### Task statement
Look through the records, and whenever a line includes the word "turn", copy it.

_ _ _

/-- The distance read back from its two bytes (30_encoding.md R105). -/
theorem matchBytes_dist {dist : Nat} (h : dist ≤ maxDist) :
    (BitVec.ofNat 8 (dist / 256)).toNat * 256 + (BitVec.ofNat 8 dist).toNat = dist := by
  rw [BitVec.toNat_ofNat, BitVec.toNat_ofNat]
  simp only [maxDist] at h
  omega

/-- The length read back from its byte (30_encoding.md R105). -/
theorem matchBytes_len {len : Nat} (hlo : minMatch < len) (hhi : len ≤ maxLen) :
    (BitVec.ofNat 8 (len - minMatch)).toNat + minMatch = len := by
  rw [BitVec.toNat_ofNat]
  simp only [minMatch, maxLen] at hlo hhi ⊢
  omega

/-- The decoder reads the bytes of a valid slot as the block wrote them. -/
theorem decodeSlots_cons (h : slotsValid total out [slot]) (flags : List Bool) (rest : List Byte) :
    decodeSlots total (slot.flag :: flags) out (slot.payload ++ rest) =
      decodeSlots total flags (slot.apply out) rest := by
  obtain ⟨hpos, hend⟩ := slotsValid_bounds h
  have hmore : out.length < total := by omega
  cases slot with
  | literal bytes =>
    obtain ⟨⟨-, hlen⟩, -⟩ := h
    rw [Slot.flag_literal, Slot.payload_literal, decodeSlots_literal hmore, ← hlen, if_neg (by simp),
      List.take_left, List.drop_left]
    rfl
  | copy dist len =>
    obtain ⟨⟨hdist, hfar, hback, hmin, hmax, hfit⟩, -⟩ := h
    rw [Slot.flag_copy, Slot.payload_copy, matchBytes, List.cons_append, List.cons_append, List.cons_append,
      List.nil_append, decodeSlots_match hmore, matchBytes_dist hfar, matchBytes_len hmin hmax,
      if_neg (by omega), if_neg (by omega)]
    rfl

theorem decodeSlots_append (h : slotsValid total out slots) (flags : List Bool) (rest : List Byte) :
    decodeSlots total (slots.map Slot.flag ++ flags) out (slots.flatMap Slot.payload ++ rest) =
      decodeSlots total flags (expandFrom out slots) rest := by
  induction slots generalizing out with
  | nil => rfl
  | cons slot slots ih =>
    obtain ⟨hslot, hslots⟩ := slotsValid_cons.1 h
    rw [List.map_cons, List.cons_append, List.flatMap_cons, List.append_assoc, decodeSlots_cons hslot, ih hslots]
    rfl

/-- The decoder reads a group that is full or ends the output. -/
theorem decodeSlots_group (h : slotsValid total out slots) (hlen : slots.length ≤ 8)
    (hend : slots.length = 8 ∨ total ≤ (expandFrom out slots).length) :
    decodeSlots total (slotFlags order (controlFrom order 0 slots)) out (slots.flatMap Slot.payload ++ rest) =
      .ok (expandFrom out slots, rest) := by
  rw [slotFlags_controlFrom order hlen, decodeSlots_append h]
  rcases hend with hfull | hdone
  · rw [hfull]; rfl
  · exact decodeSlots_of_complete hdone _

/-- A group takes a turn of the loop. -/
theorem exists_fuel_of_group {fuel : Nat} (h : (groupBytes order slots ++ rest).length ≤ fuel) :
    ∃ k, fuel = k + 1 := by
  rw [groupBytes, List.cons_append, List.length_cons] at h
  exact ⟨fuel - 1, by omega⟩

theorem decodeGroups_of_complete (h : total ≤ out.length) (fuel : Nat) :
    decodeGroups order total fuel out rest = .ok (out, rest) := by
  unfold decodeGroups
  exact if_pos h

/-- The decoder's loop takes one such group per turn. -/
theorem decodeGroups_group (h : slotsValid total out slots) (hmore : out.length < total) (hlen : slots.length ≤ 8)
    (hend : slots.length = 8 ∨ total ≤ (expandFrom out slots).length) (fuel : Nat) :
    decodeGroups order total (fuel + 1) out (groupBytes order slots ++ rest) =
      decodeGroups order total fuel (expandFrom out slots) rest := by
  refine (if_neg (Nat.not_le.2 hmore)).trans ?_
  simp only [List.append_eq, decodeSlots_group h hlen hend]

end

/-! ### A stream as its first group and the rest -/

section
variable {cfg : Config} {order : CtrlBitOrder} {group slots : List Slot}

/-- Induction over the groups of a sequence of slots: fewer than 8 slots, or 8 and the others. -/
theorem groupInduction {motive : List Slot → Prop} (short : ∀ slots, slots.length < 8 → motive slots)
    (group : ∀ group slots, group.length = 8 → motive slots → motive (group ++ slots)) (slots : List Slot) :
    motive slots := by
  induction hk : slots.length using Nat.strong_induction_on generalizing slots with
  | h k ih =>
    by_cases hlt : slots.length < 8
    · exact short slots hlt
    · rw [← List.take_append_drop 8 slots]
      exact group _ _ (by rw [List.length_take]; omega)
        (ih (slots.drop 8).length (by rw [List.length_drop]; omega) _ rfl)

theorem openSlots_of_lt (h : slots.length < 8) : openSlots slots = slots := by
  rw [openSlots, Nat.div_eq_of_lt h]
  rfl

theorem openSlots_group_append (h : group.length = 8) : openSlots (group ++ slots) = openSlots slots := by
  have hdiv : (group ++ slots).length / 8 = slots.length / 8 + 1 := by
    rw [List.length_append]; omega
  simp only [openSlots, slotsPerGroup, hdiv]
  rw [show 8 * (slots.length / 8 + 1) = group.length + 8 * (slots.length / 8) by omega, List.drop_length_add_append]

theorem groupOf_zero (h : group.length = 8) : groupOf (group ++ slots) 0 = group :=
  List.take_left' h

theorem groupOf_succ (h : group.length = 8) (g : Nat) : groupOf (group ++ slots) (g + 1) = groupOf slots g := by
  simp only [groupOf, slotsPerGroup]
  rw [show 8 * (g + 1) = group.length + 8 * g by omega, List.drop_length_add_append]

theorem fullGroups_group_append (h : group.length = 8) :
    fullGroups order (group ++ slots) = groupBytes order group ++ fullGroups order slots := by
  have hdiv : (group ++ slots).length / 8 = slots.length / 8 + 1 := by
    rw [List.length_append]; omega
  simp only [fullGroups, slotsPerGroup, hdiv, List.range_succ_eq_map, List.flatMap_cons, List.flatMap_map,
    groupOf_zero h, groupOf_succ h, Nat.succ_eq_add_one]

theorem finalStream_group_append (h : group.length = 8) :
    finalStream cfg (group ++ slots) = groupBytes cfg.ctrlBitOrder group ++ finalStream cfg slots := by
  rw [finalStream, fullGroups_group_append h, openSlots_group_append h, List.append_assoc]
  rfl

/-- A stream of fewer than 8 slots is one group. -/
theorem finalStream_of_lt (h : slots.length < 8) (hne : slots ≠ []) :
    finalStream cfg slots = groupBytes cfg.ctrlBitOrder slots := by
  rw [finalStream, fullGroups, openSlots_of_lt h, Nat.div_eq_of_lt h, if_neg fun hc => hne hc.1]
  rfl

_ _ _

### Expected answer
/-- A group takes a turn of the loop. -/
/-- The decoder's loop takes one such group per turn. -/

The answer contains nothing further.